Diogo Alves (1810 – February 19, 1841) was a Portuguese serial killer and robber. Between 1836 and 1840, he killed 70 people. The crimes he committed were all in the area of the Águas Livres Aqueduct, thus earning the title "Aqueduct Murderer". He was sentenced to death and hanged on 19 February  1841, along with one of his accomplices. His head was separated from his body and placed in a flask to preserve it for scientific purposes, and it is now a tourist attraction.

Biography 
Born in Galicia to a peasant family, Alves fell from the family horse while at a young age and hit his head, earning the nickname "Pancada" ("blow"). At the age of nineteen, his parents sent him to work in Lisbon, Portugal. After changing jobs several times and ceasing to write to his parents, he began to drink and gamble, meeting up with innkeeper Maria "Parreirinha" Gertrudes. It is believed that this connection instigated Alves to kill.
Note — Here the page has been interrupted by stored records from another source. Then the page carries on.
/-- R133's list. -/
theorem commandErrCode_eq_length_iff (i : Instr) (s : State) :
    commandErrCode s i = .length ↔
      (∃ n, i = .b32enc n ∧ Config.outCap < encLength n) ∨
      (∃ m d, i = .b32dec m d ∧ (Config.txtCap < s.txtLen.toNat ∨
        ∃ bs, decodeText m s.textBytes = some bs ∧ destCap d < bs.length)) ∨
      (∃ f, i = .hmac f ∧ (Config.keyCap < s.keyLen.toNat ∨ Config.msgCap < s.msgLen.toNat)) ∨
      (i = .hotp ∧ Config.keyCap < s.keyLen.toNat) := by
  cases i with
  | b32dec mode dest => simp [commandErrCode_b32dec_eq_length_iff]
  | hmac form => rw [commandErrCode, check_eq_error_iff (e' := .length) nofun]; simp
  | _ => simp [commandErrCode, check_eq_error_iff]

/-- No N of the 8-bit field makes an output above OUT's capacity (R67, R79). -/
theorem encLength_le_outCap {n : Nat} (h : (Instr.b32enc n).wellFormed = true) : encLength n ≤ Config.outCap := by
  have hn : n < 256 := by simpa [Instr.wellFormed] using h
  rw [encLength, Config.outCap]
  omega

theorem txtCap_le_destCap (dest : Dest) : Config.txtCap ≤ destCap dest := by
  cases dest <;> decide

/-- What a text within TXT's capacity decodes to fits either destination (R90, R91). -/
theorem decodeText_length_le_destCap {mode : DecodeMode} {s : State} {bs : List Byte} (dest : Dest)
    (ht : s.txtLen.toNat ≤ Config.txtCap) (h : decodeText mode s.textBytes = some bs) :
    bs.length ≤ destCap dest := by
  have hl := decodeText_length_le h
  rw [textBytes_length] at hl
  have := txtCap_le_destCap dest
  omega

/-- Settles O11: R133's list is that of `commandErrCode`; a well-formed command's output always fits. -/
theorem lengthErrorCases : Obligations.LengthErrorCases := by
  intro i s t ht
  rw [(completesWith_of_exec ht).err]
  refine ⟨commandErrCode_eq_length_iff i s, fun hw he => ?_⟩
  obtain ⟨n, rfl, hn⟩ | ⟨m, d, rfl, htxt | ⟨bs, hd, hl⟩⟩ | hrest := (commandErrCode_eq_length_iff i s).1 he
  · exact absurd (encLength_le_outCap hw) hn.not_ge
  · exact .inl ⟨m, d, rfl, htxt⟩
  · refine .inl ⟨m, d, rfl, ?_⟩
    by_contra htxt
    exact absurd (decodeText_length_le_destCap d (Nat.le_of_not_lt htxt) hd) hl.not_ge
  · exact .inr hrest

/-- E_DECODE is B32DEC's alone (R132). -/
theorem commandErrCode_eq_decode_iff (i : Instr) (s : State) :
    commandErrCode s i = .decode ↔
      ∃ m d, i = .b32dec m d ∧ s.txtLen.toNat ≤ Config.txtCap ∧
        ∃ c ∈ processed m s.textBytes, symbolValue c = none := by
  cases i with
  | b32dec mode dest => simp [commandErrCode_b32dec_eq_decode_iff]
  | _ => simp [commandErrCode, check_eq_error_iff]

/-- Settles O12: the processed bytes are those before the first `'='`, and the frame is that of every error. -/
theorem decodeErrorCases : Obligations.DecodeErrorCases := by
  intro i s t ht
  have hc := completesWith_of_exec ht
  rw [hc.err]
  refine ⟨commandErrCode_eq_decode_iff i s, fun he => ?_⟩
  rw [he] at hc
  exact hc.frame nofun

/-! ### A CMD write and the completion -/

/-- A step takes the next event of the schedule (R58). -/
theorem step_of_schedule {s : State} {e : Event} {es : List Event} (hf : s.hostFault = false)
    (hs : s.schedule = e :: es) : step s = runEvent e { s with schedule := es } := by
  simp [step, hf, runNext, hs]

/-- A supported write access is a store (R48, R49). -/
theorem hostAccess_write {off : Nat} (h : off < Config.windowSize) (ha : off % 4 = 0) (v : Word) (s : State) :
    hostAccess ⟨.word, Config.base + off, .write v⟩ s = .next (s.store off v) := by
  simp [hostAccess, windowOffset_base off h, Access.supported, ha]

/-- A step at a CMD write is the store. -/
theorem step_cmdWrite {s : State} {v : Word} {es : List Event} (hf : s.hostFault = false)
    (hs : s.schedule = .hostAccess ⟨.word, Config.base + 0x008, .write v⟩ :: es) :
    step s = .next (({ s with schedule := es } : State).store 0x008 v) :=
  (step_of_schedule hf hs).trans (hostAccess_write (by decide) rfl v _)

theorem CommandFrame.finish {s u : State} (h : CommandFrame s u) (c : ErrCode) : CommandFrame s (u.finish c) :=
  ⟨h.ie, h.ovr, h.cmd, h.txtLen, h.msgLen, h.schedule, h.response, h.hostFault⟩

/-- A step at the engine's turn completes the pending word with its error code, inside the command frame. -/
theorem step_engineTurn {s : State} {w : Word} {es : List Event} (hf : s.hostFault = false)
    (hs : s.schedule = .engineTurn :: es) (hp : s.pending = some w) :
    ∃ t, step s = .next t ∧ t.pending = none ∧ t.done = true ∧ t.err = wordErrCode s w ∧
      CommandFrame { s with schedule := es } t := by
  obtain ⟨u, c, hu, hframe⟩ := engineTurn_finishes (s := { s with schedule := es }) (by simp [hp])
  have herr := (completesWith_of_engineTurn (s := { s with schedule := es }) hp hu).err
  exact ⟨_, (step_of_schedule hf hs).trans hu, rfl, rfl, herr, hframe.finish c⟩

/-- A write that only sets OVR leaves every operand, and with it the error code of the word pending. -/
theorem wordErrCode_answered_overrun (r : Response) (s : State) (w : Word) :
    wordErrCode (s.overrun.answered r) w = wordErrCode s w := by
  rw [wordErrCode, wordErrCode]
  cases decode w with
  | ok i => cases i <;> rfl
  | error e => rfl

/-- The write first: it only sets OVR, and the first command completes as it does without the write. -/
theorem run_cmdWrite_engineTurn {s : State} {w v : Word} (hf : s.hostFault = false) (hp : s.pending = some w)
    (hs : s.schedule = [.hostAccess ⟨.word, Config.base + 0x008, .write v⟩, .engineTurn]) :
    ∃ t, core.run 2 s = .next t ∧ t.pending = none ∧ t.done = true ∧ t.err = wordErrCode s w ∧ t.cmd = s.cmd ∧
      t.ovr = true := by
  have hw := step_cmdWrite hf hs
  rw [store_cmd_of_pending v (by simp [hp])] at hw
  obtain ⟨t, ht, htp, htd, hte, hframe⟩ := step_engineTurn (es := [])
    (s := ({ s with schedule := [.engineTurn] } : State).overrun.answered .written) hf rfl hp
  refine ⟨t, (run_succ_of_next hw 1).trans (run_succ_of_next ht 0), htp, htd, ?_, hframe.cmd, hframe.ovr⟩
  exact hte.trans (wordErrCode_answered_overrun ..)

/-- The completion first: the block is idle when the write comes, which is then accepted. -/
theorem run_engineTurn_cmdWrite {s : State} {w v : Word} (hf : s.hostFault = false) (hp : s.pending = some w)
    (hs : s.schedule = [.engineTurn, .hostAccess ⟨.word, Config.base + 0x008, .write v⟩]) :
    ∃ t, core.run 2 s = .next t ∧ t.pending = some v ∧ t.done = false ∧ t.err = .ok ∧ t.cmd = v ∧ t.ovr = s.ovr := by
  obtain ⟨u, hu, hup, -, -, hframe⟩ := step_engineTurn hf hs hp
  have hw := step_cmdWrite (hframe.hostFault.trans hf) hframe.schedule
  rw [store_cmd_of_idle v (s := { u with schedule := [] }) hup] at hw
  exact ⟨_, (run_succ_of_next hu 1).trans (run_succ_of_next hw 0), rfl, rfl, rfl, rfl, hframe.ovr⟩

/-- Settles O52: each order is two steps, of which the completion keeps CMD and OVR. -/
theorem cmdWriteRacesCompletion : Obligations.CmdWriteRacesCompletion := by
  intro s w v hf hp hcmd
  refine ⟨?_, run_engineTurn_cmdWrite hf hp rfl⟩
  obtain ⟨t, ht, htp, htd, hte, htc, hto⟩ := run_cmdWrite_engineTurn (v := v)
    (s := { s with schedule := [.hostAccess ⟨.word, Config.base + 0x008, .write v⟩, .engineTurn] }) hf hp rfl
  obtain ⟨u, hu, -, -, hue, -⟩ := step_engineTurn (s := { s with schedule := [.engineTurn] }) hf rfl hp
  exact ⟨t, u, ht, run_succ_of_next hu 0, htp, htd, hte.trans hue.symm, htc.trans hcmd, hto⟩

end Sys2Proof.Machine
end

section
/-! PROOFS, of the statements of 70_reset_and_hazards.md: what the host reads after reset. -/

namespace Sys2Proof.Machine

/-- Every register's word at reset is 0, but for the parameters (R33, R149). -/
theorem regWord_reset (r : Reg) :
    State.reset.regWord r =
      if r = .param0 then 0x01000100 else if r = .param1 then 0x02000100 else if r = .param2 then 0x00001440
      else 0 := by
  cases r <;> rfl

/-- Settles O46: no command is pending at reset, so each register reads as its word; the memory lists no byte. -/
theorem resetValues : Obligations.ResetValues := by
  have read (r : Reg) : State.reset.loadValue r.offset = State.reset.regWord r := loadValue_register r _ rfl rfl
  exact ⟨fun r => (read r).trans (regWord_reset r), rfl, rfl, rfl, rfl, Memory.get_nil⟩

end Sys2Proof.Machine
end

section
/-! PROOFS, of the statements of 30_encoding.md: decoding as the match of a row with the fields read from the word, the
two round trips, and the count of the legal words. -/

namespace Sys2Proof

/-! ### Decoding, said once -/

/-- A command with its operands replaced by the fields of `w` (R63, R64). -/
def Instr.operandsFrom (w : Word) : Instr → Instr
  | .b32enc _ => .b32enc (nField w)
  | .b32dec _ _ => .b32dec (uField w) (dField w)
  | .hmac _ => .hmac (xField w)
  | .trunc => .trunc
  | .hotp => .hotp
  | .tstep _ => .tstep (wField w)

/-- Every row compares the whole opcode byte, and a row is known by it (R65). -/
theorem row_eq_of_matchesWord {r q : Row} {w : Word} (hr : r ∈ opcodeTable) (hq : q ∈ opcodeTable)
    (hrw : r.matchesWord w = true) (hqw : q.matchesWord w = true) : r = q := by
  have opcodeByte : ∀ p ∈ opcodeTable, p.mask &&& 0xFF = 0xFF := by decide
  have distinct : ∀ p ∈ opcodeTable, ∀ p' ∈ opcodeTable, p.pat &&& 0xFF = p'.pat &&& 0xFF → p = p' := by decide
  have low {p : Row} (hp : p ∈ opcodeTable) (hpw : p.matchesWord w = true) : p.pat &&& 0xFF = w &&& 0xFF := by
    rw [← Row.matchesWord_iff.1 hpw, BitVec.and_assoc, opcodeByte p hp]
  exact distinct r hr q hq ((low hr hrw).trans (low hq hqw).symm)

/-- A word that matches a command's row decodes to that command, its operands read from the word (R64, R65). -/
theorem decode_of_matchesWord {i : Instr} {w : Word} (h : i.row.matchesWord w = true) :
    decode w = .ok (i.operandsFrom w) := by
  have others : ∀ q ∈ opcodeTable, q ≠ i.row → q.matchesWord w = false := fun q hq hne =>
    Bool.eq_false_iff.2 fun hqw => hne (row_eq_of_matchesWord hq (Machine.row_mem_opcodeTable i) hqw h)
  simp only [opcodeTable, List.mem_cons, List.not_mem_nil, or_false, forall_eq_or_imp, forall_eq] at others
  obtain ⟨enc, dec, hmac, trunc, hotp, tstep⟩ := others
  cases i with
  | b32enc n => exact if_pos h
  | b32dec m d => rw [decode, enc (show rowB32enc ≠ rowB32dec by decide)]; exact if_pos h
  | hmac f =>
    rw [decode, enc (show rowB32enc ≠ rowHmac by decide), dec (show rowB32dec ≠ rowHmac by decide)]
    exact if_pos h
  | trunc => rw [decode, enc (by decide), dec (by decide), hmac (by decide)]; exact if_pos h
  | hotp => rw [decode, enc (by decide), dec (by decide), hmac (by decide), trunc (by decide)]; exact if_pos h
  | tstep c =>
    rw [decode, enc (show rowB32enc ≠ rowTstep by decide), dec (show rowB32dec ≠ rowTstep by decide),
      hmac (show rowHmac ≠ rowTstep by decide), trunc (show rowTrunc ≠ rowTstep by decide),
      hotp (show rowHotp ≠ rowTstep by decide)]
    exact if_pos h

/-- The decoder in one line: the command's row matches, and the operands are the word's fields (R64, R65, R73). -/
theorem decode_eq_ok_iff {w : Word} {i : Instr} :
    decode w = .ok i ↔ i.row.matchesWord w = true ∧ i.operandsFrom w = i := by
  constructor
  · intro h
    have hm := matchesWord_of_decode h
    exact ⟨hm, Except.ok.inj ((decode_of_matchesWord hm).symm.trans h)⟩
  · rintro ⟨hm, ho⟩
    rw [decode_of_matchesWord hm, ho]

/-! ### From a command to its word and back -/

/-- The word of a well-formed command matches its row (R74). -/
theorem matchesWord_encode {i : Instr} (h : i.wellFormed = true) : i.row.matchesWord (encode i) = true := by
  cases i with
  | b32enc n => exact Laws.EncodesItsRow.b32enc n h
  | b32dec mode dest => exact Laws.EncodesItsRow.b32dec mode dest h
  | hmac form => exact Laws.EncodesItsRow.hmac form h
  | trunc => exact Laws.EncodesItsRow.trunc h
  | hotp => exact Laws.EncodesItsRow.hotp h
  | tstep source => exact Laws.EncodesItsRow.tstep source h

/-- The N field of B32ENC's word is N (R67). -/
theorem nField_encode {n : Nat} (h : n < 256) : nField (encode (.b32enc n)) = n := by
  have hb : (encode (.b32enc n)).extractLsb' 8 8 = BitVec.ofNat 8 n := by
    apply BitVec.eq_of_getLsbD_eq
    intro k hk
    simp only [encode, BitVec.getLsbD_extractLsb', BitVec.getLsbD_or, BitVec.getLsbD_shiftLeft, BitVec.getLsbD_ofNat]
    simp [hk, show 8 + k < 32 by omega, show k < 32 by omega]
  rw [nField, hb, BitVec.toNat_ofNat, Nat.mod_eq_of_lt h]

/-- The fields of a well-formed command's word are the command's operands (R63, R74). -/
theorem operandsFrom_encode {i : Instr} (h : i.wellFormed = true) : i.operandsFrom (encode i) = i := by
  cases i with
  | b32enc n => rw [Instr.operandsFrom, nField_encode (of_decide_eq_true h)]
  | b32dec mode dest => cases mode <;> cases dest <;> decide
  | hmac form => cases form <;> decide
  | trunc => rfl
  | hotp => rfl
  | tstep source => cases source <;> decide

/-- Settles O2: the command's word matches the command's row, and its fields are the operands. -/
theorem decodeOfEncodeIsTheCommand : Obligations.DecodeOfEncodeIsTheCommand :=
  fun _ h => decode_eq_ok_iff.2 ⟨matchesWord_encode h, operandsFrom_encode h⟩

/-! ### From a word to its command and back -/

/-- A bit put back in its place is that bit of the word. -/
theorem shiftLeft_bit (w : Word) (k : Nat) :
    (if w.getLsbD k then (1 : Word) else 0) <<< k = w &&& BitVec.twoPow 32 k := by
  rw [BitVec.and_twoPow]
  split
  · exact (BitVec.twoPow_eq 32 k).symm
  · exact BitVec.zero_shiftLeft k

theorem nField_shiftLeft (w : Word) : BitVec.ofNat 32 (nField w) <<< 8 = w &&& ~~~rowB32enc.mask := by
  have hmask : ~~~rowB32enc.mask = (BitVec.allOnes 8).setWidth 32 <<< 8 := by decide
  rw [nField, hmask]
  apply BitVec.eq_of_getLsbD_eq
  intro k hk
  simp only [BitVec.ofNat_toNat, BitVec.getLsbD_and, BitVec.getLsbD_shiftLeft, BitVec.getLsbD_setWidth,
    BitVec.getLsbD_extractLsb', BitVec.getLsbD_allOnes]
  by_cases h8 : k < 8
  · simp [h8]
  · simp [h8, hk, show k - 8 < 32 by omega, Nat.add_sub_cancel' (Nat.le_of_not_lt h8), Bool.and_comm]

theorem uField_shiftLeft (w : Word) : (uField w).bit <<< 16 = w &&& BitVec.twoPow 32 16 := by
  rw [← shiftLeft_bit, uField, apply_ite DecodeMode.bit]
  rfl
He began to commit crimes, earning a second nickname "The Aqueduct Murderer". He robbed poor passers-by, and then dumped them from a height of 60 meters to simultaneously avoid identification and present the deaths as suicides, a ploy which initially succeeded.

The murders on the aqueduct remained unproven, but a jury sentenced Alves and his gang for other crimes, in particular, murdering the four family members of a doctor. Maria's 11-year-old daughter, Maria da Conceição, testified in court against the gang. Her mother was eventually sent to a lifelong exile in African colonies.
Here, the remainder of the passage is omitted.